Aboriginals demand for jobs will only become more acute in the future, suggests the report, and since these communities do not generally look to the banking sector, retail or government for large-scale employment, particularly in non-urban areas, the natural resource sector carries the burden of heightened Aboriginal employment expectations for the entire Canadian economy.

“Up until about 30 years ago, the resource sector was basically a very hands-off enterprise for Aboriginal folks, but still had quite dramatic impacts on the communities — roads were built, mining resource activity happened, people came into the territories in large numbers,” Coates said. “This became a focal point for Aboriginal concerns for economic development and environmental protection.

“Over the last 30 years, companies have reacted following court-directed government decisions, realizing that there are huge benefits for everybody if there is more indigenous engagement — a more stable, localized workforce, greater participation with the local community, lots of business opportunities, etcetera. We have actually done quite a good job given where we started from 30 years ago in finding places for Aboriginal people in the resource sector.”

According to Coates, while there is still much work to be done, Canada is probably doing better than most resource-rich countries when it comes to engaging with Aboriginal populations, which is largely due to corporate social responsibility and realizing that Aboriginal hires are good for business. “A lot of companies are coming to Canada to find out what is going on.”

In Scandinavia, for example, the resource development sector is only just evolving its relationships with the Sami people, he noted. In Australia, Coates said, industry is “well behind” on its engagement with the Aborigine. In the U.S., engagement is “more uneven,” with certain regions of the country such as Alaska performing fairly well when it comes to working with Native Americans. He added: “It varies, but in general Canada is doing quite well.”

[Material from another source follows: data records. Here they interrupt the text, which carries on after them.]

/-- Quad parities over words as delivered. -/
def parOf (ws : List MWord) : Nat :=
  ofBits ((List.range 32).filter fun q =>
    ((slice ws (4 * q) 4).foldl (fun a w => a ^^^ bitsOf (kCheck w.data).toNat 8 8) 0) = 1)

/-- The symbols of a line of words with the check bits it stores for them. -/
def lineSyms (ws : List QWord) (chk : List Nat) (par : Nat) : List Nat :=
  symbols (ws.flatMap bytes128 ++ chk.map (BitVec.ofNat 8) ++ leBytes 4 par)

/-- The line that results when words are written: (index, word). Words not written keep what is stored; the parities
and the line code follow the words as R310 delivers them (log 13). -/
def LineImg.write (l : LineImg) (compat : Bool) (base : Nat) (new : List (Nat × MWord)) : LineImg :=
  let d := (decodeLine l).1
  let ws := (List.range 128).map fun i =>
    match Tab.look new i with
    | some m => (m, m.data, chkOf m)
    | none =>
      let e : KKind × MWord := d.getD i (.clean, MWord.zero)
      if e.1 = KKind.corrected then (e.2, e.2.data, chkOf e.2) else (e.2, l.words.getD i 0, l.chk.getD i 0)
  let par := parOf (ws.map (·.1))
  let chk := ws.map (·.2.2)
  let fold := (List.range 128).map fun i => chk.getD i 0 ^^^ hFold compat (base + 16 * i)
  { words := (List.range 128).map fun i => ((Tab.look new i).map (·.data)).getD (l.words.getD i 0)
    chk := (List.range 128).map fun i => ((Tab.look new i).map chkOf).getD (l.chk.getD i 0)
    par := par
    code := if compat then (0, 0) else lineCode (lineSyms (ws.map (·.2.1)) fold par) }

/-- Stores a line: its data, its check record, and the zero bytes that end a native check line (R290). -/
def storeLine (m : Mem) (compat : Bool) (chBytes a : Nat) (l : LineImg) : Mem :=
  let p := linePlace compat chBytes a
  let chk := (List.range 128).map fun i => BitVec.ofNat 8 (l.chk.getD i 0 ^^^ hFold compat (lineBase a + 16 * i))
  let r := chk ++ leBytes 4 l.par ++ leBytes 2 l.code.1 ++ leBytes 2 l.code.2
  let c := if compat then m.cells else cellsWrite m.cells (tailPlace a) (List.replicate 8 0)
  { m with cells := cellsWrite (cellsWrite c p.1 (l.words.flatMap bytes128)) p.2 r }

/-! ### Reads and writes by the device -/

/-- A byte of usable memory as its line stores it, before any correction that a read makes (R290, R313). -/
def State.dataByte (s : State) (a : Nat) : Byte := cellByte s.mem.cells ((linePlace s.compat s.chBytes a).1 + a % 2048)

/-- Queues a line for repair while repair is enabled (R312). -/
def State.queueRepair (s : State) (a : Nat) : State :=
  if s.bit MEM_CTL_REPAIR_EN && !s.mem.repairQueue.contains (lineBase a) then
    s.setMem { s.mem with repairQueue := s.mem.repairQueue ++ [lineBase a] }
  else s

/-- MEM_ERR_REC (R322). -/
def State.memErr (s : State) (kind addr : Nat) : State :=
  s.firstRecord MEM_ERR_REC_VALID
    [(MEM_ERR_REC_KIND, kind), (MEM_ERR_REC_TICK, s.tick), (MEM_ERR_REC_WORD, addr / 16)]

/-- The warning threshold (R322: 0 acts as 1). -/
def State.memWarn (s : State) : Nat := max 1 (s.fld MEM_CTL_WARN)

/-- The initialised bit of the frame of an address. -/
def State.inited (s : State) (a : Nat) : Bool := s.mem.init.contains (a / frameBytes)

/-- The effects of a decoded word at an address (R312, R314, R315). -/
def State.noteLpddr (s : State) (a : Nat) (k : KKind) : State :=
  match k with
  | .clean | .poison => s
  | .corrected => (s.count MEM_CE_COUNT_COUNT 1).flag MEM_STATUS_CE
  | .uncorrectable => (((s.count MEM_UE_COUNT_COUNT 1).flag MEM_STATUS_UE).memErr 0 a).queueRepair a

/-- A word as a read of its quad finds it: an uncorrectable one counts when it is found first (R315, R542; log 248). -/
def State.noteWord (s : State) (a : Nat) (k : KKind) : State :=
  if k = .uncorrectable then
    if s.mem.found.contains (a / 16) then ((s.flag MEM_STATUS_UE).memErr 0 a).queueRepair a
    else (s.noteLpddr a k).setMem { (s.noteLpddr a k).mem with found := insertNat (a / 16) (s.noteLpddr a k).mem.found }
  else s.noteLpddr a k

/-- Words [a / 16, a / 16 + n) are written: none of them has been found uncorrectable. -/
def Mem.forget (m : Mem) (a n : Nat) : Mem := { m with found := m.found.filter fun w => w < a / 16 || a / 16 + n ≤ w }

/-- Reads the words [i, i + n) of the block at a block address. -/
def State.readBlock (s : State) (blk i n : Nat) : State × List MWord :=
  if s.inited blk then
    let p := linePlace s.compat s.chBytes blk
    let off := blk % 2048
    let qs := (List.range 4).filter fun q => 4 * q < i + n && i < 4 * q + 4
    let dec := qs.map fun q =>
      let w := off / 16 + 4 * q
      let ds := words128 (cellBytes s.mem.cells (p.1 + 16 * w) 64)
      let cs := (List.range 4).map fun j =>
        (cellByte s.mem.cells (p.2 + w + j)).toNat ^^^ hFold s.compat (lineBase blk + 16 * (w + j))
      let par := (cellByte s.mem.cells (p.2 + 128 + w / 32)).toNat.testBit (w / 4 % 8)
      (q, decodeQuad ds cs par)
    let step := fun (s : State) (x : Nat × List (KKind × MWord) × Bool) =>
      let s := if x.2.2 then s.noteLpddr (blk + 64 * x.1) .corrected else s
      ((List.range 4).zip x.2.1).foldl (fun s e => s.noteWord (blk + 64 * x.1 + 16 * e.1) e.2.1) s
    let s' := dec.foldl step s
    let fixed := dec.foldl (fun n x => n + (x.2.1.filter fun e => e.1 = .corrected).length + b2n x.2.2) 0
    let s' := if s.memWarn ≤ fixed then s'.queueRepair blk else s'
    let first := (qs.headD 0) * 4
    (s', slice (dec.flatMap fun x => x.2.1.map (·.2)) (i - first) n)
  else ((s.flag MEM_STATUS_UNINIT_READ).memErr 3 (blk + 16 * i), List.replicate n ⟨0, true⟩)

/-- Reads n words from a word address in usable space. -/
def State.memReadGo : Nat → State → Nat → Nat → State × List MWord
  | 0, s, _, _ => (s, [])
  | k + 1, s, a, n =>
    if n = 0 then (s, [])
    else
      let i := a % 256 / 16
      let m := min n (16 - i)
      let r := s.readBlock (a / 256 * 256) i m
      let q := State.memReadGo k r.1 (a + 16 * m) (n - m)
      (q.1, r.2 ++ q.2)

def State.memRead (s : State) (a n : Nat) : State × List MWord := State.memReadGo (n + 1) s (a / 16 * 16) n

/-- Sets the initialised bit of a frame (R316). -/
def Mem.setInit (m : Mem) (a : Nat) : Mem := { m with init := insertNat (a / frameBytes) m.init }

/-- Writes words from a word address in usable space. -/
def State.memWriteGo : Nat → State → Nat → List MWord → State
  | 0, s, _, _ => s
  | k + 1, s, a, ws =>
    if ws.isEmpty then s
    else
      let i := a % 2048 / 16
      let n := min ws.length (128 - i)
      let l := readLine s.mem s.compat s.chBytes a
      let new := ((List.range n).zip ws).map fun e => (i + e.1, e.2)
      let m := storeLine s.mem s.compat s.chBytes a (l.write s.compat (lineBase a) new)
      State.memWriteGo k (s.setMem ((m.setInit a).forget a n)) (a + 16 * n) (ws.drop n)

The benefits companies enjoy from employing First Nations include workforce stability and insights into local weather and living conditions. However, further improvements could be challenged given the ongoing downturn in commodity prices, which has sent Canada’s resource sector into a tailspin.

For Aboriginal workers, communities and companies, the current downturn comes after more than a decade of rapid expansion in employment and business collaboration, stalling one of the most extensive examples of indigenous involvement in the Canadian market economy.

Ultimately, many Aboriginal communities want to work with industry and support resource development for the mutual benefit of all concerned, Coates said, but many of those communities must also work through a legacy spanning hundreds of years in which the mainstream society has mistreated or ignored them. “Some communities want to be heavily involved and others don’t want to be involved.”

However, he added, if industry does not engage with Aboriginals, then companies do not only risk losing out on the potential human resources assets to help with development, those companies also risk legitimizing Aboriginal opposition to projects — projects that increasingly require their support.

“Aboriginal communities want to know exactly what is going on, and what the benefits are to them in the short term and in the long-term.”